Individuals on the left seem to have been taken down entirely by the election of Donald Trump. Amid the wailing and gnashing of teeth following Trump’s win of even the popular vote, numerous universities across the country have hosted “self-care” spaces in which students could mourn and process their post-election trauma. Co-workers are conspicuously missing from office spaces as they take their sick days on and around Election Day. At my own university, campus was unusually quiet the morning of November 6.
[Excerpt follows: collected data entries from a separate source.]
/-! ### Reset, issue, execution, the host's turn, faults (70_reset_and_hazards.md) -/

/-- What reset leaves (R230): the registers at their values, `ID` and `PARAM` as always, every written mark clear, so that a read of a
buffer is a fault, no command in flight and no fault recorded. -/
def Obligations.ResetLeavesTheResetState : Prop :=
  State.reset.hostRead 0x000 4 = .ok 0x42574943 ∧ State.reset.hostRead 0x004 4 = .ok 0x000C0200 ∧
  State.reset.cmd = 0 ∧ State.reset.status = 0 ∧ State.reset.width = 0 ∧ State.reset.srcLen = 0 ∧ State.reset.dstLen = 0 ∧
  State.reset.num = 0 ∧ State.reset.res = 0 ∧ State.reset.einfo0 = 0 ∧ State.reset.einfo1 = 0 ∧ State.reset.einfo2 = 0 ∧
  (∀ a, State.reset.mem.read a = none) ∧ State.reset.busy = false ∧ State.reset.faultRecord = none ∧
  State.reset.hostRead 0x10000 1 = .error (.unwrittenRead 0x10000 1) ∧
  State.reset.hostRead 0x20FFC 4 = .error (.unwrittenRead 0x20FFC 4)

/-- When the unit is busy and it is its turn, the step is the EXECUTE of the command `CMD` decodes to, with the turn taken, or the
failure of a word that is no command; when it is not busy it has no step (R199, R235). Which agent's turn a step is comes from the
model's own field `turns` (log entry 7). A word placed by the host's probe `withFetchWord` is executed by the very next step: the
probe is the model's own choice, and also empties `turns` and clears the fault record (log entry 6). -/
def Obligations.StepRunsDecodedCommand : Prop :=
  (∀ (s : State) (i : Instr), s.faultRecord = none → s.busy = true → (s.turns = [] ∨ s.turns.head? = some .unit) →
    decode s.cmd = .ok i → step s = exec i s.popTurn) ∧
  (∀ (s : State) (e : DecodeError), s.faultRecord = none → s.busy = true → (s.turns = [] ∨ s.turns.head? = some .unit) →
    decode s.cmd = .error e → ∃ t, step s = .next t ∧ s.popTurn.failedAs t 6 s.cmd.toNat 0 0) ∧
  (∀ s : State, s.faultRecord = none → s.busy = false → s.turns.head? = some .unit →
    step s = .next s.popTurn) ∧
  (∀ (s : State) (w : Nat) (i : Instr), decode (BitVec.ofNat 32 w) = .ok i →
    step (s.withFetchWord 32 w) = exec i (s.withFetchWord 32 w))

/-- ISSUE: a 32-bit write of `v` to `CMD` while idle stores `v` and sets `BUSY`, and changes nothing else, whatever `v` is; an illegal
word then fails when it is executed; while busy the write is the hazard (R234). -/
def Obligations.IssueStoresWordAndSetsBusy : Prop :=
  ∀ (s : State) (v : Word),
    (s.busy = false → s.hostWrite 0x008 4 v = .ok { s with cmd := v, status := 0x00000001 }) ∧
    (illegalWord v → ∃ t, ({ s with cmd := v, status := 0x00000001 } : State).execute = .next t ∧
      ({ s with cmd := v, status := 0x00000001 } : State).failedAs t 6 v.toNat 0 0) ∧
    (s.busy = true → s.hostWrite 0x008 4 v = .error (.busyAccess .w 0x008 4))

/-- When it is the host's turn, its next statement is one step: a write's effect, a read's value in the variable, a fault recorded with
the statement left undone (R66, R85, R86, R240). Three clauses rest on the model's own choices: whose turn it is (log entry 7); a
`WAIT` as one statement, which reads `STATUS` and stays while `BUSY` is 1 (log entry 6); and, with no statement left, a step that only
takes the turn, which R245 does not have where the run has ended (log entry 11). -/
def Obligations.HostStatementIsOneStep : Prop :=
  ∀ s s' : State, s.faultRecord = none → ((s.turns = [] ∧ s.busy = false) ∨ s.turns.head? = some .host) →
    s' = s.popTurn →
    (∀ off n e rest t, s.program = .write off n e :: rest → s'.hostWrite off n (hostEval s.vars e) = .ok t →
      step s = .next { t with program := rest }) ∧
    (∀ off n e rest f, s.program = .write off n e :: rest → s'.hostWrite off n (hostEval s.vars e) = .error f →
      step s = .next { s' with faultRecord := some f }) ∧
    (∀ off n x rest v, s.program = .read off n x :: rest → s'.hostRead off n = .ok v →
      step s = .next { s' with program := rest, vars := cellSet x v s.vars }) ∧
    (∀ off n x rest f, s.program = .read off n x :: rest → s'.hostRead off n = .error f →
      step s = .next { s' with faultRecord := some f }) ∧
    (∀ x rest, s.program = .wait x :: rest →
      step s = .next { s' with
        program := if s.busy then s.program else rest
        vars := cellSet x s.status s.vars }) ∧
    (s.program = [] → step s = .next s')

/-- A fault of the model is terminal: once recorded, every step is that fault, and the step that records it leaves everything else as
it was (R240), but for the turn it took (log entries 3 and 7). -/
def Obligations.FaultsAreTerminal : Prop :=
  (∀ (s : State) (f : Fault), s.faultRecord = some f → step s = .fault f) ∧
  (∀ (s t : State) (f : Fault), step s = .next t → t.faultRecord = some f →
    t = { s.popTurn with faultRecord := some f })

/-- A reset at any moment, a command in flight or not, leaves the reset state; the host's own program and variables are not BWIC's
(R246, R231; log entries 7 and 8). That a turn of the reset is taken also after the run's end is the model's choice (log entry 11).
-/
def Obligations.ResetAbandonsCommand : Prop :=
  ∀ (s : State) (ts : List Turn), s.faultRecord = none → s.turns = .reset :: ts →
    step s = .next { State.reset with program := s.program, vars := s.vars, turns := ts }

/-! ### INT2BITS and BITS2INT (40_int_bits.md) -/

/-- `INT2BITS` of an admissible number writes the units of `r = n mod 2^w`, most significant first (R93). -/
def Obligations.Int2bitsEncodesResidue : Prop :=
  ∀ (signed numSigned : Bool) (s : State) (w : Nat) (n : Int), s.width.toInt = w → 0 < w → w ≤ 512 →
    n = s.numberRead numSigned → fitsBits signed w n →
    ∃ t, exec (.int2bits signed numSigned) s = .next t ∧
      s.wroteString t w (fun i => if (n % 2 ^ w).toNat.testBit (w - 1 - i) then 1 else 0)

/-- `INT2BITS` at width 0 succeeds with the empty string, whatever the number and the fields (R91). -/
def Obligations.Int2bitsWidthZeroSucceeds : Prop :=
  ∀ (signed numSigned : Bool) (s : State), s.width = 0 →
    ∃ t, exec (.int2bits signed numSigned) s = .next t ∧ s.wroteString t 0 (fun _ => 0)

/-- Where `INT2BITS` fails, and what it reports: a negative width (R193), a width above 512 (R94), and a number outside the range,
which is checked before any reduction (R92); at every width from 0 to 512 a number inside the range succeeds, and at width 0 any. -/
def Obligations.Int2bitsFailures : Prop :=
  ∀ (signed numSigned : Bool) (s : State) (n : Int), n = s.numberRead numSigned →
    (s.width.toInt < 0 → ∃ t, exec (.int2bits signed numSigned) s = .next t ∧ s.failedAs t 1 s.width.toInt 0 0) ∧
    (512 < s.width.toInt → ∃ t, exec (.int2bits signed numSigned) s = .next t ∧ s.failedAs t 5 s.width.toInt 512 0) ∧
    (∀ w : Nat, s.width.toInt = w → 0 < w → w ≤ 512 → ¬fitsBits signed w n →
      ∃ t, exec (.int2bits signed numSigned) s = .next t ∧
        s.failedAs t 2 n (if signed then -(2 ^ (w - 1)) else 0) (if signed then 2 ^ (w - 1) - 1 else 2 ^ w - 1)) ∧
    (∀ w : Nat, s.width.toInt = w → w ≤ 512 → (0 < w → fitsBits signed w n) →
      ∃ t, exec (.int2bits signed numSigned) s = .next t ∧ s.succeeded t)

/-- `BITS2INT` of a bit-string reads it as `uint_L`, or with `S` = 1 as `sint_L`; the empty string is 0 (R98). -/
def Obligations.Bits2intDecodesValue : Prop :=
  ∀ (signed : Bool) (s : State) (u : Nat → Byte) (L : Nat), L = s.srcLength → L ≤ 512 → s.inputIs u →
    (∀ i, i < L → u i = 0 ∨ u i = 1) →
    ∃ t, exec (.bits2int signed) s = .next t ∧
      s.wroteNumber t ((∑ i ∈ Finset.range L, ((u i).toNat : Int) * 2 ^ (L - 1 - i)) -
        (if signed = true ∧ 0 < L ∧ u 0 = 1 then 2 ^ L else 0))

/-- `BITS2INT` of more than 512 units fails before any byte is read, and otherwise the first byte that is no bit-unit fails it, with its
index and value (R99). -/
def Obligations.Bits2intFailures : Prop :=
  ∀ (signed : Bool) (s : State),
    (512 < s.srcLength → ∃ t, exec (.bits2int signed) s = .next t ∧ s.failedAs t 5 s.srcLength 512 0) ∧
    (∀ (u : Nat → Byte) (j : Nat), s.srcLength ≤ 512 → s.inputIs u → j < s.srcLength → (u j ≠ 0 ∧ u j ≠ 1) →
      (∀ i, i < j → u i = 0 ∨ u i = 1) →
      ∃ t, exec (.bits2int signed) s = .next t ∧ s.failedAs t 7 j (u j).toNat 0)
It’s perfectly understandable to be somewhat upset about the triumph of a candidate you don’t favor, especially one whom you see as a threat. What puzzles me is the intensity of this response. I doubt that those voting for Trump would have had the same reaction if Vice President Harris were now president-elect. Trump voters would be disappointed, likely frustrated, but I don’t expect the same demand for coloring books and late passes on homework. Extreme election grief seems to be largely one-sided. Why?
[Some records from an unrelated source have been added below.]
/-- Every command, from every state, answers a next state, and this is all it can be. -/
theorem exec_cases (i : Instr) (s : State) : ∃ t, exec i s = .next t ∧ execLeaves i s t := by
  cases i with
  | int2bits signed numSigned =>
    simp only [exec, execInt2bits, Config.maxIBits]
    split
    · exact raise_leaves _ _ _ (by simp [codesOf, errBits])
    · split
      · exact ⟨_, rfl, string_leaves (by simp) (by simp)⟩
      · split
        · exact raise_leaves _ _ _ (by simp [codesOf, errBits])
        · exact encode_leaves (by simp) (by simp only [bitUnits_length]; omega) (by simp [codesOf, errBits])
  | bits2int signed =>
    simp only [exec, execBits2int, Config.maxIBits]
    split
    · exact raise_leaves _ _ _ (by simp [codesOf, errBits])
    · exact withBitUnits_leaves (by simp [codesOf, errBits]) fun bs _ => .inr (.inr (.inl ⟨_, ⟨signed, .inl rfl⟩, rfl⟩))
  | int2bytes signed numSigned =>
    simp only [exec, execInt2bytes, Config.maxIBytes]
    split
    · exact raise_leaves _ _ _ (by simp [codesOf, errBits])
    · split
      · exact raise_leaves _ _ _ (by simp [codesOf, errBits])
      · exact encode_leaves (by simp) (by simp only [byteUnits_length]; omega) (by simp [codesOf, errBits])
  | bytes2int signed =>
    simp only [exec, execBytes2int, Config.maxIBytes]
    split
    · exact raise_leaves _ _ _ (by simp [codesOf, errBits])
    · exact withInput_leaves fun bs _ => ⟨_, rfl, .inr (.inr (.inl ⟨_, ⟨signed, .inr rfl⟩, rfl⟩))⟩
  | bytes2bits =>
    simp only [exec, execBytes2bits]
    split
    · exact raise_leaves _ _ _ (by simp [codesOf, errBits])
    · split
      · exact raise_leaves _ _ _ (by simp [codesOf, errBits])
      · exact withInput_leaves fun bs h => ⟨_, rfl, string_leaves (by simp) (by
          rw [flatMap_length tExp 8 tExp_length]
          omega)⟩
  | bits2bytes =>
    simp only [exec, execBits2bytes]
    split
    · exact raise_leaves _ _ _ (by simp [codesOf, errBits])
    · split
      · exact raise_leaves _ _ _ (by simp [codesOf, errBits])
      · exact withBitUnits_leaves (by simp [codesOf, errBits]) fun bs h => string_leaves (by simp) (by
          have := (chunks8_spec bs (by omega)).2.1
          rw [List.length_map]
          omega)
  | swapbytes =>
    simp only [exec, execSwapbytes]
    split
    · exact raise_leaves _ _ _ (by simp [codesOf, errBits])
    · exact withInput_leaves fun bs h => ⟨_, rfl, string_leaves (by simp) (by rw [List.length_reverse]; omega)⟩
  | swapbytesinbits =>
    simp only [exec, execSwapbytesinbits]
    split
    · exact raise_leaves _ _ _ (by simp [codesOf, errBits])
    · split
      · exact raise_leaves _ _ _ (by simp [codesOf, errBits])
      · refine withBitUnits_leaves (by simp [codesOf, errBits]) fun bs h => string_leaves (by simp) ?_
        have := (chunks8_spec bs (by omega)).1
        have hl : (chunks8 bs).reverse.flatten.length = (chunks8 bs).flatten.length := by
          simp [List.length_flatten]
        rw [hl, this]
        omega
  | swapbitsinbytes =>
    simp only [exec, execSwapbitsinbytes]
    split
    · exact raise_leaves _ _ _ (by simp [codesOf, errBits])
    · exact withInput_leaves fun bs h => ⟨_, rfl, string_leaves (by simp) (by rw [List.length_map]; omega)⟩
  | hexlify =>
    simp only [exec, execHexlify]
    split
    · exact raise_leaves _ _ _ (by simp [codesOf, errBits])
    · split
      · exact raise_leaves _ _ _ (by simp [codesOf, errBits])
      · exact withInput_leaves fun bs h => ⟨_, rfl, string_leaves (by simp) (by
          rw [flatMap_length hexPair 2 hexPair_length]
          omega)⟩
  | unhexlify =>
    simp only [exec, execUnhexlify]
    split
    · exact raise_leaves _ _ _ (by simp [codesOf, errBits])
    · split
      · exact raise_leaves _ _ _ (by simp [codesOf, errBits])
      · refine withInput_leaves fun bs h => ?_
        cases firstBad isHex 0 bs with
        | some p => exact raise_leaves _ _ _ (by simp [codesOf, errBits])
        | none => exact ⟨_, rfl, string_leaves (by simp) (by
            have := (unhex_spec bs (by omega)).1
            omega)⟩

/-- The EXECUTE step runs the command `CMD` decodes to, or fails an illegal word (R199, R235). -/
theorem execute_cases (s : State) :
    (∃ i t, decode s.cmd = .ok i ∧ s.execute = exec i s ∧ s.execute = .next t ∧ execLeaves i s t) ∨
    (∃ e, decode s.cmd = .error e ∧ s.execute = .next s.illegalCommand) := by
  cases h : decode s.cmd with
  | ok i =>
    obtain ⟨t, ht, hl⟩ := exec_cases i s
    exact .inl ⟨i, t, rfl, State.execute_ok h, (State.execute_ok h).trans ht, hl⟩
  | error e => exact .inr ⟨e, rfl, State.execute_error h⟩

/-- The EXECUTE step always answers a next state, in which the unit is idle or a fault is recorded (R235). -/
theorem execute_next (s : State) : ∃ t, s.execute = .next t ∧ (t.busy = false ∨ t.faultRecord ≠ none) := by
  rcases execute_cases s with ⟨i, t, -, -, ht, hl⟩ | ⟨e, -, ht⟩
  · refine ⟨t, ht, ?_⟩
    rcases hl with ⟨j, rfl⟩ | ⟨c, e0, e1, e2, -, rfl⟩ | ⟨v, -, rfl⟩ | ⟨bs, -, -, rfl⟩ <;> simp
  · exact ⟨_, ht, by simp⟩

/-! ### The host's accesses -/

/-- A host write that is performed: a register write, a write of `IBUF` bytes inside the buffer, or an ignored one. -/
theorem State.hostWrite_cases {s t : State} {off n : Nat} {v : Word} (h : s.hostWrite off n v = .ok t) :
    s.busy = false ∧
    ((∃ r, t = s.writeReg r v) ∨
     (0x10000 ≤ off ∧ off + n ≤ 0x11000 ∧ t = { s with mem := s.mem.writeBytes off (leBytes n v) }) ∨ t = s) := by
  unfold State.hostWrite at h
  split at h
  · cases h
  · rename_i hb
    refine ⟨by simpa using hb, ?_⟩
    split at h
    · cases h
    · cases h
      exact .inl ⟨_, rfl⟩
    · rename_i ht
      cases h
      refine .inr (.inl ?_)
      unfold target at ht
      split at ht
      · split at ht
        · cases hr : regAt 512 off <;> simp [hr] at ht
        · cases ht
      · split at ht
        · rename_i hacc
          simp only [bufferAccess, Bool.and_eq_true, decide_eq_true_eq] at hacc
          exact ⟨hacc.1.2, hacc.2, rfl⟩
        · split at ht <;> cases ht
    · cases h
      exact .inr (.inr rfl)

@[simp] theorem leBytes_length (n : Nat) (v : Word) : (leBytes n v).length = n := by simp [leBytes]

/-- A host write keeps the canonical form. -/
theorem State.wf_hostWrite {s t : State} {off n : Nat} {v : Word} (hs : s.mem.wf) (h : s.hostWrite off n v = .ok t) : t.mem.wf := by
  rcases (State.hostWrite_cases h).2 with ⟨r, rfl⟩ | ⟨-, -, rfl⟩ | rfl
  · cases r <;> exact hs
  · exact Memory.wf_writeBytes hs _ _
  · exact hs

/-- What the host's turn can do: nothing, record a fault, perform a write, or assign a variable. -/
theorem State.hostTurn_cases (s : State) :
    (s.program = [] ∧ s.hostTurn = s) ∨
    (∃ f, s.program ≠ [] ∧ s.hostTurn = s.recordFault f) ∨
    (∃ off n e rest t, s.program = .write off n e :: rest ∧ s.hostWrite off n (hostEval s.vars e) = .ok t ∧
      s.hostTurn = { t with program := rest }) ∨
    (∃ x v p, s.program ≠ [] ∧ s.hostTurn = { s.assign x v with program := p } ∧
      (p = s.program.tail ∨ (p = s.program ∧ s.busy = true))) := by
  cases hp : s.program with
  | nil => exact .inl ⟨rfl, by simp [State.hostTurn, hp]⟩
  | cons st rest =>
    refine .inr ?_
    cases st with
    | write off n e =>
      cases hw : s.hostWrite off n (hostEval s.vars e) with
      | error f => exact .inl ⟨f, by simp, by simp [State.hostTurn, hp, hw]⟩
      | ok t => exact .inr (.inl ⟨off, n, e, rest, t, rfl, hw, by simp [State.hostTurn, hp, hw]⟩)
    | read off n x =>
      cases hr : s.hostRead off n with
      | error f => exact .inl ⟨f, by simp, by simp [State.hostTurn, hp, hr]⟩
      | ok v => exact .inr (.inr ⟨x, v, rest, by simp, by simp [State.hostTurn, hp, hr], .inl rfl⟩)
    | wait x =>
      have hr : s.hostRead 0x0C 4 = .ok s.status := by simp [State.hostRead, busyRead, target, regAt, State.readReg]
      cases hb : s.status.getLsbD 0 with
      | false =>
        exact .inr (.inr ⟨x, s.status, rest, by simp, by simp only [State.hostTurn, hp, hr, hb, Bool.false_eq_true, if_false], .inl rfl⟩)
      | true =>
        refine .inr (.inr ⟨x, s.status, .wait x :: rest, by simp, ?_, .inr ⟨rfl, hb⟩⟩)
        simp only [State.hostTurn, hp, hr, hb, if_true]
        rw [← hp]
        rfl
One probable cause is the constant catastrophizing in the media. A Republican president? Say goodbye to your “basic human rights,” voices online tell us. Abortion and LGBT issues were major talking points for Harris’ campaign, and though Trump isn’t as right-wing on these issues as the media often portrays him, the narrative persists.
The online fearmongers, from CNN to angry TikTok commentators, batter viewers with the message that it’s over. Their lives are over. America is over. Stripped of “basic human rights,” there is nothing left in this country for the progressives. They are told to rebel, or worse, give up.
Institutions of higher education that cancel classes following Election Day teach their students that the appropriate response to political misfortune is to have a breakdown. Students are being taught to catastrophize, to despair, to rage against their country that has given them the right to rage against it. Social media was flooded with unproductive anger after Trump won, full of vitriol but conspicuously lacking suggestions for steps forward.
Perhaps the difference between the right’s and the left’s reactions to the presidential election lie first and foremost in patriotism. A 2024 Gallup poll found that Republicans who said they were “extremely proud” to be an American was 25 percentage points higher than that of Democrats, only a minority of whom reported a high sense of patriotism. Republicans are far more likely to believe that America is worth saving, and it shows.
In spite of numerous recent losses—the most significant being Joe Biden’s election in 2020—Republicans have maintained a love for America. The right tends to hold the belief that America is not too far gone. There is work to be done, to be sure, but Republicans are not threatening to leave the U.S. They hang on to a deep faith in America, that our beautiful country will find her way back in the end.
The left tells a different story: We live in a dystopian, Handmaid’s Tale-esque nightmare that preys on the downfall of everyone who is not a straight white man. America has failed. Progressives are grieving lost hope in our country.
Both political sides are guilty of doomsaying, proclaiming disaster and crisis without leaving any room for hope. But no country will be “saved” through constant lamentation and mourning. In order to love our country, we should all take steps to rectify what we can without getting bogged down in despair. America needs hope.